**Exercise aim**. When you reach the line with "WellFormed (.bringupStage (stageOf 10" in the data below, begin printing lines exactly, and stop once the line with "theorem no_word_spells_a_command : decodeTableWord" has been printed.

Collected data
::::::::::

-- ==== Sys2Proof/Tests/Slice0.lean ====
section
/-! SUPPORT. The model's own tests: an ill-formed command for each check of WellFormed, worked values of the spec, and for every
statement with hypotheses a state and operands that meet them. -/

namespace Sys2Proof.Tests

open Sys2Proof Sys2Proof.Machine

-- One thread for the tests: each that waits for the kernel would else hold one of its own, with its stack.
set_option Elab.async false

/-! ### Ill-formed commands -/

def r0 : ReqRef := ⟨.part 0 0, 0⟩
def noIo : Io := ⟨[], true, [], .done, 0, false⟩
def ptp0 : PtpMsg := ⟨0, 1, 0, 128, 0, 128, 1, 0, 0, false, 0, 0, 0, false⟩
def stageOf (n : Nat) (failed : List UnitId) : StageReport :=
  { stage := n, ok := true, cause := 0, failed := failed, slots := [], full := false, duration := 0, scan := 0 }
def bare (h p : Nat) : Packet := ⟨0, zeros h, zeros p, true, false⟩

theorem ill_formed_requests :
    [WellFormed (.search ⟨.part 64 0, 0⟩ noIo), WellFormed (.flush ⟨.part 0 16, 0⟩ noIo), WellFormed (.abort ⟨.mgmt 4, 0⟩),
     WellFormed (.opQuery ⟨.part 0 0, 2 ^ 32⟩), WellFormed (.fwCommit r0 true (2 ^ 64) 0 0), WellFormed (.fwCommit r0 true 0 (2 ^ 32) 0),
     WellFormed (.fwCommit r0 true 0 0 (2 ^ 64)), WellFormed (.walkComplete ⟨.part 64 0, 0⟩ 0)].all (· == false) = true := by decide

theorem ill_formed_partitions :
    [WellFormed (.openPart 64), WellFormed (.imageSegmentRewrite 0 16), WellFormed (.groomerBackground 0 2), WellFormed (.stopRing (.part 0 16)),
     WellFormed (.doorbellPollReturn (.part 0 0) (some (zeros 7))), WellFormed (.descriptorFetch (.part 0 0) (some [zeros 63])),
     WellFormed (.descriptorFetch (.part 0 0) (some (List.replicate 17 (zeros 64))))].all (· == false) = true := by decide

theorem ill_formed_registers :
    [WellFormed (.registerWrite .pf (2 ^ 22) 4 0), WellFormed (.registerWrite .pf 0 4 (2 ^ 32)), WellFormed (.lowHalfRead (.vf 64) 0),
     WellFormed (.localNudge (.remote 64 true) 0), WellFormed (.msixUnmask .pf 32)].all (· == false) = true := by decide

theorem ill_formed_messages :
    [WellFormed (.setupRead (bare 31 0)), WellFormed (.malformedTransportPacket { bare 32 0 with port := 16 }),
     WellFormed (.spdmRequest ⟨.management, true, 256, 0, 0, []⟩), WellFormed (.spdmRequest ⟨.management, true, 0, 256, 0, []⟩),
     WellFormed (.spdmRequest ⟨.management, true, 0, 0, 256, []⟩), WellFormed (.spdmRequest ⟨.localOwner 64, true, 0, 0, 0, []⟩),
     WellFormed (.spdmRequest ⟨.remoteOwner (bare 31 0), true, 0, 0, 0, []⟩), WellFormed (.rdmaPacket (.part 0 0) ⟨bare 31 0, .nak, 0, false⟩),
     WellFormed (.compose true (zeros 15)), WellFormed (.fabricWakePattern 1),
     WellFormed (.announce 16 ptp0), WellFormed (.lldpdu 0 ⟨0, 0, 2 ^ 16, []⟩), WellFormed (.neighborSolicitation 0 (2 ^ 128) 0),
     WellFormed (.neighborAdvertisement 0 (2 ^ 128)), WellFormed (.echoRequest 0 0 (2 ^ 128) [])].all (· == false) = true := by decide

theorem ill_formed_units :
    [WellFormed (.fabricLaneFailure 32), WellFormed (.linkDieFailure 2), WellFormed (.stackLost 20), WellFormed (.bankEngineFailure 320 0),
     WellFormed (.commandGroupEnd 0 8 none), WellFormed (.channelLost 320), WellFormed (.load 0 2560 (zeros 32)), WellFormed (.fill 0 0 (zeros 31)),
     WellFormed (.scan 0 0 16 0 (zeros 32)), WellFormed (.rowRead 0 0 256 0 (zeros 32)), WellFormed (.rowRead 0 0 0 (2 ^ 16) (zeros 32)),
     WellFormed (.rowUpdate 0 0 256 0 0 (zeros 32)), WellFormed (.rowUpdate 0 0 0 (2 ^ 32) 0 (zeros 32)), WellFormed (.rowUpdate 0 0 0 0 (2 ^ 32) (zeros 32)),
     WellFormed (.commandGroupStart 0 8 ⟨[zeros 32], []⟩ none), WellFormed (.commandGroupStart 0 0 ⟨[zeros 31], []⟩ none),
     WellFormed (.commandGroupStart 0 0 ⟨List.replicate 65 (zeros 32), []⟩ none), WellFormed (.nandBlockFailure 64 0 0), WellFormed (.nandBlockFailure 0 16 0),
     WellFormed (.flashChannelLost 64), WellFormed (.ashlarEngineFailure 64), WellFormed (.storageDieLost 2), WellFormed (.tileFailure 160),
     WellFormed (.traverseEngineFailure 264), WellFormed (.contextPoolBankFailure 32), WellFormed (.screenUnitFailure 32),
     WellFormed (.staleSpeaker ⟨256, 0⟩ 0), WellFormed (.staleSpeaker ⟨1, 2 ^ 16⟩ 0), WellFormed (.staleSpeaker ⟨1, 0⟩ (2 ^ 16)),
     WellFormed (.moduleFatal 256 ⟨1, 0⟩)].all (· == false) = true := by decide

theorem ill_formed_tiles_and_module :
    [WellFormed (.matrixDense 160 (zeros 64)), WellFormed (.syncEnd 0 (zeros 63)), WellFormed (.tileInvocationStart 160 0 0 0), WellFormed (.tileInvocationStart 0 64 0 0), WellFormed (.tileInvocationStart 0 0 160 0),
     WellFormed (.perstNAssert 2), WellFormed (.bringupStage (stageOf 0 [])),
     WellFormed (.bringupStage (stageOf 10 [])), WellFormed (.bringupStage (stageOf 4 [⟨256, 0⟩])),
     WellFormed (.bringupStage { stageOf 6 [] with nand := [⟨1024, true, 16384, 2048, 4, 3, true, true, 1024, 1152, 4800, true, 8⟩] }),
     WellFormed (.testAccessPortCycle (.shiftIr 25 0)), WellFormed (.testAccessPortCycle (.shiftIr 0 256)),
     WellFormed (.testAccessPortCycle (.shiftDr 25 [])), WellFormed (.setEventReceiver 256 0),
     WellFormed (.setEventReceiver 0 8)].all (· == false) = true := by decide

theorem no_word_spells_a_command : decodeTableWord 0 0 = none := rfl

/-! ### Worked examples of the spec -/

/-- The conversions of chapter 02, row by row: the encoding, and whether it is counted. -/
theorem worked_conversions :
    [(Elem.e4m3, 0x3E99999A#32), (.e4m3, 0x3F880000#32), (.e4m3, 0x43E60000#32), (.e4m3, 0x43E80000#32), (.e4m3, 0xBA800000#32),
     (.e4m3, 0x3A6BEDFA#32), (.e5m2, 0x43960000#32), (.b16, 0x477FF000#32), (.int8, 0x40200000#32), (.int8, 0xC0200000#32),
     (.int8, f32nan), (.b16, f32nan)].map (fun k => quantise k.1 (f32num k.2)) =
    [(0x2A, false), (0x39, false), (0x7E, false), (0x7E, true), (0x81, false), (0x00, false), (0x5D, false), (0x7BFF, true), (0x03, false),
     (0xFD, false), (0x00, true), (0x7FFF, false)] := by decide

theorem worked_conversion_scaled : quantise .int8 ((f32num 0x424D0000#32).mul (f32num 0x40200000#32)) = (0x7F, true) := by decide

def scores (l : List (Nat × F32)) : List Entry := l.map fun e => { Entry.empty with handle := e.1, score := e.2 }

/-- The tie at the third place of chapter 03. -/
theorem worked_tie :
    let o := selectOp true 3 64 (scores [(40, 0x3F666666#32), (12, 0x3F4CCCCD#32), (7, 0x3F4CCCCD#32), (30, 0x3F4CCCCD#32), (2, 0x3F000000#32)])
    o.1.map (·.handle) = [40, 7, 12] ∧ o.2.flags = flagTIE := by decide

/-- NaN, signed zeros and the sums of chapter 03. -/
theorem worked_nan :
    let l := scores [(5, f32nan), (8, 0x40000000#32), (11, 0x3F000000#32), (14, 0x80000000#32), (17, 0#32), (20, 0x40400000#32)]
    let lo := selectOp false 3 64 l
    let hi := selectOp true 3 64 l
    lo.1.map (·.handle) = [14, 17, 11] ∧ lo.2.flags = flagNAN ∧ lo.2.selectedSum = 0x3F000000#32 ∧ lo.2.leftOutSum = 0x40A00000#32 ∧
    hi.1.map (·.handle) = [5, 20, 8] ∧ hi.2.flags = flagNAN ∧ hi.2.selectedSum = 0x40A00000#32 ∧ hi.2.leftOutSum = 0x3F000000#32 := by decide

def table5 : Table :=
  ⟨5, 50000000, 8, 1, f32zero, f32zero, f32zero, f32zero, 0, 0, [0], 1, 1024, none, TabStats.reset⟩
def rows5 : Memory := (Memory.writeN [] (table5.rowAddr 3) (le 2 0x4000)).writeN (table5.rowAddr 7) (le 2 0x2E66)

/-- One repeated row in a gather, and in an update, of chapter 08. -/
theorem worked_gather :
    let pos := [(7, 0x3F000000#32), (3, f32one), (7, 0x3E800000#32), (7, 0x3E800000#32), (60000000, 0x40000000#32), (padIndex, 0x41100000#32)]
    let b := bagRows table5 pos
    b.2 = 5 ∧ (gatherBag table5 rows5 1 pos).headD f32zero = 0x40066600#32 := by decide

theorem worked_update :
    (table5.newRow rows5 2 0x3E000000#32 7 (0x3F742400#32 :: List.replicate 7 f32zero)).1.take 2 = le 2 0xA4ED := by decide

/-- The function mix of R353: the projection element of SEED 0, SKETCH_BITS 256, i = j = 0 is the sign of mix(0), whose top bit is set. -/
theorem worked_mix : mix 0 = 0xE220A8397B1DCDAF ∧ genProj 0 256 0 0 = 0xBC00#16 := by decide

/-! ### Small states -/

/-- Bytes with fields put in: offset, length, value. -/
def withFields (b : Bytes) (fs : List (Nat × Nat × Nat)) : Bytes := fs.foldl (fun b f => patch b f.1 (le f.2.1 f.2.2)) b

/-- A 64-byte descriptor. -/
def desc (op : Nat) (fs : List (Nat × Nat × Nat)) : Bytes := withFields (zeros 64) ((0, 1, op) :: fs)

/-- The state after reset with a change to its device. -/
def base (f : Dev → Dev) : State := { State.reset with dev := f State.reset.dev }

/-- The module up, partition 0 started with both profiles and changed by `f`, its ring set 0 running with requests in flight. -/
def started (qs : List Req) (f : Part → Part) : State :=
  base fun d =>
    let d : Dev := { d with power := { d.power with mode := .up }, mgmt := { d.mgmt with stage := 9 } }
    let up := fun (x : Part) =>
      f { x with life := { x.life with st := .started }, cfg := { x.cfg with present := true, info := true, maint := true } }
    ((d.modPart 0 up).modRun (.part 0 0) fun x => { x with st := .running }).modRing (.part 0 0) fun r => { r with inflight := qs }

/-- An admitted request of ring set 0 of partition 0, with SEQUENCE 0. -/
def adm (op : Nat) (fs : List (Nat × Nat × Nat)) : Req := { seq := 0, desc := desc op fs, admitted := true }

/-- A request that has only been fetched. -/
def got (op : Nat) (fs : List (Nat × Nat × Nat)) : Req := { seq := 0, desc := desc op fs }

/-! ### The step and the clock -/

/-- Meets StepRunsTheFront. -/
theorem met_step : ({ State.reset with pending := [Instr.powerOn] } : State).pending = [Instr.powerOn] ∧ State.reset.pending = [] := by decide

def kept : State := base fun d => { d with power := { d.power with kept := true } }

/-- Meets TimeNeverDecreases. -/
theorem met_time : kept.dev.power.kept = true ∧ ∃ t, step kept = .next t := ⟨rfl, _, rfl⟩

/-- Meets ClockStaysInOrder. -/
theorem met_clock : ClockOk State.reset.clock ∧ ∃ t, step State.reset = .next t := by
  refine ⟨?_, _, rfl⟩
  unfold ClockOk; decide

/-- Meets TickCounts. -/
theorem met_tick :
    (State.reset.clock.slew = 0 ∧ State.reset.clock.fast = 0) ∧
    0 < ({ State.reset.clock with slew := 1 } : Clock).slew ∧
    (({ State.reset.clock with fast := 1 } : Clock).slew = 0 ∧ 0 < ({ State.reset.clock with fast := 1 } : Clock).fast) := by decide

::::::::::

**Output of the exercise**.
     WellFormed (.bringupStage (stageOf 10 [])), WellFormed (.bringupStage (stageOf 4 [⟨256, 0⟩])),
     WellFormed (.bringupStage { stageOf 6 [] with nand := [⟨1024, true, 16384, 2048, 4, 3, true, true, 1024, 1152, 4800, true, 8⟩] }),
     WellFormed (.testAccessPortCycle (.shiftIr 25 0)), WellFormed (.testAccessPortCycle (.shiftIr 0 256)),
     WellFormed (.testAccessPortCycle (.shiftDr 25 [])), WellFormed (.setEventReceiver 256 0),
     WellFormed (.setEventReceiver 0 8)].all (· == false) = true := by decide

theorem no_word_spells_a_command : decodeTableWord 0 0 = none := rfl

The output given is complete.